Never seen the show, but I've seen videos on youtube...loathe....I wouldn't let him anywhere near my dogs.


----------



## winniec777 (Apr 20, 2008)

Well, since I had to google the show 3 different times just to come up with his name, maybe he'll remain obscure enough to do little harm. One can hope.  Holy atomic pile, Batman!


----------



## MafiaPrincess (Jul 1, 2009)

Try googling At The End Of My Leash instead. It's the show he's been doing on Canadian TV for some years, and the reason many of us know who he is.


----------



## sheltiemom (Mar 13, 2007)

The youtube video has been taken down apparantly, but it's one of his street safety training thingies and if I remember correctly he hits a dog and jerks the leash repeatedly.


----------



## MafiaPrincess (Jul 1, 2009)

There was a discussion about that video on another forum with some of his die hard fans backing him up about it. A clip of it existed on another site last week, I was going to post it, but surprise it's now gone too.

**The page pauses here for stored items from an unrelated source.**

theorem State.modeEval_upd (s : State) :
    Upd 0x2000000000000000000000000000000000000000000000000000000000000000000000000000000000000000 s (State.modeEval s) := by
  unfold State.modeEval
  refine Upd.ite ?_ ?_
  · exact Upd.refl _ _
  · refine Upd.upto ?_ (fun n1 x1 h1 => ?_) _
    · exact Upd.refl _ _
    · extract_lets +onlyGivenNames -underBinder -merge -useContext x2
      try clear_value x2
      extract_lets +onlyGivenNames -underBinder -merge -useContext x3
      try clear_value x3
      refine Upd.setFld ?_ rfl
      exact h1

theorem State.yardGroups_upd (s : State) :
    Upd 0x20000000005e00800000000000000000000000000001b805000000000000000000000000000000000000080000000400100066000008002113000055000000000000000000000000000000000000000000000 s (State.yardGroups s) := by
  unfold State.yardGroups
  refine Upd.ite ?_ ?_
  · refine Upd.step ?_ (State.grpsEval_upd ..) rfl
    exact Upd.refl _ _
  · refine Upd.step ?_ (State.holds_upd ..) rfl
    exact Upd.refl _ _

theorem State.linkLost_upd (a1 : ℕ) (s : State) :
    Upd 0x2000010000de00800000000000000000000000000001b805000000000000000000000000000000000000080000000400100066000008002113000055000000000000000000000000000000000000000000000 s (State.linkLost a1 s) := by
  unfold State.linkLost
  refine Upd.step ?_ (State.yardGroups_upd ..) rfl
  refine Upd.set_yardSt ?_ rfl
  refine Upd.step ?_ (State.modLink_upd ..) rfl
  exact Upd.refl _ _

theorem State.linkTo'_upd (a1 : ℕ) (a2 : ℕ) (s : State) :
    Upd 0xc002000000000000000000000000000000000000000000000000000000000000000000000000000000000000000 s (State.linkTo' a1 a2 s) := by
  unfold State.linkTo'
  extract_lets +onlyGivenNames -underBinder -merge -useContext x1
  try clear_value x1
  extract_lets +onlyGivenNames -underBinder -merge -useContext x2
  refine Upd.cut (t := x2) ?_ (fun h2 => ?_)
  · unfold x2
    refine Upd.setFld ?_ rfl
    exact Upd.refl _ _
  clear_value x2
  refine Upd.step ?_ (State.modeEval_upd ..) rfl
  refine Upd.when ?_ (fun x4 h4 => ?_)
  · refine Upd.when ?_ (fun x3 h3 => ?_)
    · exact h2
    · refine Upd.raise ?_ rfl
      exact h3
  · refine Upd.raise ?_ rfl
    exact h4

theorem State.linkDown_upd (a1 : ℕ) (s : State) :
    Upd 0x2000010000de00800000000000000000000000000001b80500000000000000000000000000c002000000080000000400100066000008002113000055000000000000000000000000000000000000000000000 s (State.linkDown a1 s) := by
  unfold State.linkDown
  refine Upd.ite ?_ ?_
  · exact Upd.refl _ _
  · extract_lets +onlyGivenNames -underBinder -merge -useContext x1
    refine Upd.cut (t := x1) ?_ (fun h1 => ?_)
    · unfold x1
      refine Upd.step ?_ (State.modLink_upd ..) rfl
      refine Upd.setFld ?_ rfl
      refine Upd.setFld ?_ rfl
      exact Upd.refl _ _
    clear_value x1
    refine Upd.step ?_ (State.linkLost_upd ..) rfl
    refine Upd.step ?_ (State.linkTo'_upd ..) rfl
    exact h1

theorem State.linkFail_upd (a1 : ℕ) (s : State) :
    Upd 0x2000010000de00800000000000000000000000000001b80500000000000000000000000000c002000000080000000400100066000008002113000055000000000000000000000000000000000000000000000 s (State.linkFail a1 s) := by
  unfold State.linkFail
  extract_lets +onlyGivenNames -underBinder -merge -useContext x1
  try clear_value x1
  extract_lets +onlyGivenNames -underBinder -merge -useContext x2
  try clear_value x2
  refine Upd.ite ?_ ?_
  · refine Upd.ite ?_ ?_
    · refine Upd.step ?_ (State.linkDown_upd ..) rfl
      exact Upd.refl _ _
    · refine Upd.ite ?_ ?_
      · exact Upd.refl _ _
      · refine Upd.ite ?_ ?_
        · refine Upd.step ?_ (State.linkLost_upd ..) rfl
          refine Upd.step ?_ (State.modLink_upd ..) rfl
          exact Upd.refl _ _
        · extract_lets +onlyGivenNames -underBinder -merge -useContext x3
          refine Upd.cut (t := x3) ?_ (fun h3 => ?_)
          · unfold x3
            refine Upd.step ?_ (State.modLink_upd ..) rfl
            exact Upd.refl _ _
          clear_value x3
          refine Upd.ite ?_ ?_
          · refine Upd.step ?_ (State.linkLost_upd ..) rfl
            refine Upd.step ?_ (State.linkTo'_upd ..) rfl
            exact h3
          · exact h3
  · exact Upd.refl _ _

theorem State.laneFail_upd (a1 : ℕ) (s : State) :
    Upd 0x2000010000de00800000000000000000000000000001b80500000000000000000000000000c002000000080000000400100066000008002113000055000000000000000000000000000000000000000000000 s (State.laneFail a1 s) := by
  unfold State.laneFail
  extract_lets +onlyGivenNames -underBinder -merge -useContext x1
  try clear_value x1
  extract_lets +onlyGivenNames -underBinder -merge -useContext x2
  try clear_value x2
  extract_lets +onlyGivenNames -underBinder -merge -useContext x3
  refine Upd.cut (t := x3) ?_ (fun h3 => ?_)
  · unfold x3
    refine Upd.step ?_ (State.modLink_upd ..) rfl
    exact Upd.refl _ _
  clear_value x3
  refine Upd.ite ?_ ?_
  · refine Upd.step ?_ (State.linkFail_upd ..) rfl
    exact h3
  · exact h3

theorem execLaneFailure_upd (a1 : ℕ) (a2 : Bool) (s : State) :
    ∃ t, execLaneFailure a1 a2 s = .next t ∧ Upd 0x2000010000de00800000000000000000000000000001b80500000000000000000000000000c002000000080000000400100066000008002113000055000000000000000000000000000000000000000000000 s t := by
  unfold execLaneFailure
  refine ⟨_, rfl, ?_⟩
  refine Upd.ite ?_ ?_
  · refine Upd.step ?_ (State.laneFail_upd ..) rfl
    refine Upd.when ?_ (fun x1 h1 => ?_)
    · exact Upd.refl _ _
    · refine Upd.setFld ?_ rfl
      exact h1
  · exact Upd.refl _ _

theorem State.ownLanes_upd (a1 : ℕ) (s : State) :
    Upd 0x1000000000000000000000000000000000000000000000000000000000000000000004000000000000000000000000000000000000000000000000000000000000000000000000000000000000000000 s (State.ownLanes a1 s) := by
  unfold State.ownLanes
  refine Upd.step ?_ (State.modLink_upd ..) rfl
  refine Upd.setFld ?_ rfl
  exact Upd.refl _ _

theorem State.linkMend_upd (a1 : ℕ) (s : State) :
    Upd 0x2000010000de00800000000000000000000000000001b80500000000000000000000000000c002000000080000000400100066000008002113000055000000000000000000000000000000000000000000000 s (State.linkMend a1 s) := by
  unfold State.linkMend
  refine Upd.ite ?_ ?_
  · refine Upd.ite ?_ ?_
    · refine Upd.step ?_ (State.linkTo'_upd ..) rfl
      exact Upd.refl _ _
    · refine Upd.ite ?_ ?_
      · refine Upd.step ?_ (State.linkTo'_upd ..) rfl
        refine Upd.step ?_ (State.ownLanes_upd ..) rfl
        exact Upd.refl _ _
      · refine Upd.step ?_ (State.linkFail_upd ..) rfl
        exact Upd.refl _ _
  · exact Upd.refl _ _

theorem execBlockLock_upd (a1 : ℕ) (s : State) :
    ∃ t, execBlockLock a1 s = .next t ∧ Upd 0x2000010000de00800000000000000000000000000001b80500000000000000000000000000c002000000080000000400100066000008002113000055000000000000000000000000000000000000000000000 s t := by
  unfold execBlockLock
  refine ⟨_, rfl, ?_⟩
  refine Upd.ite ?_ ?_
  · refine Upd.step ?_ (State.linkMend_upd ..) rfl
    refine Upd.step ?_ (State.modLink_upd ..) rfl
    refine Upd.setFld ?_ rfl
    exact Upd.refl _ _
  · exact Upd.refl _ _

Nothing like that one, but I have to say I enjoy him yanking this small dog back up by the collar repeatedly to then ask it to lay down again
http://www.facebook.com/video/video.php?v=32083761264


----------



## Cracker (May 25, 2009)

Yep, I've seen "At the End of my Leash" as it's known here in Canuck land. He's a tyrant but it can be entertaining, if not just to see what I'd NEVER do. Though I have seen him stick up for people when they are stuck in a "short end of the stick" situation in the family...he calls for people to step up. That is a good thing. Too bad it's the smallest part of all the wrong that he does.
I saw him on our local breakfast tv show (he was doing a seminar in TO) and the poor dog he was demoing on was told he was an "alpha" because he put his paw up from a sit and needed to be in a down to ensure he was being submissive. Sigh. 
A paw up is an appeasement signal, he's an idiot who thinks people and animals need drill sargeant types to behave.

And that video? That poor dog...it's not the forcing down that is such a harsh thing..but the jerk up? Why not teach the dog a stand or sit from a down...what an a$$.


----------



## sheltiemom (Mar 13, 2007)

Yikes, he seems to love jerking the leash around


----------



## poodleholic (Mar 15, 2007)

Curbside Prophet said:


> Brad will be the reason I boycott all animal related networks, and sponsors.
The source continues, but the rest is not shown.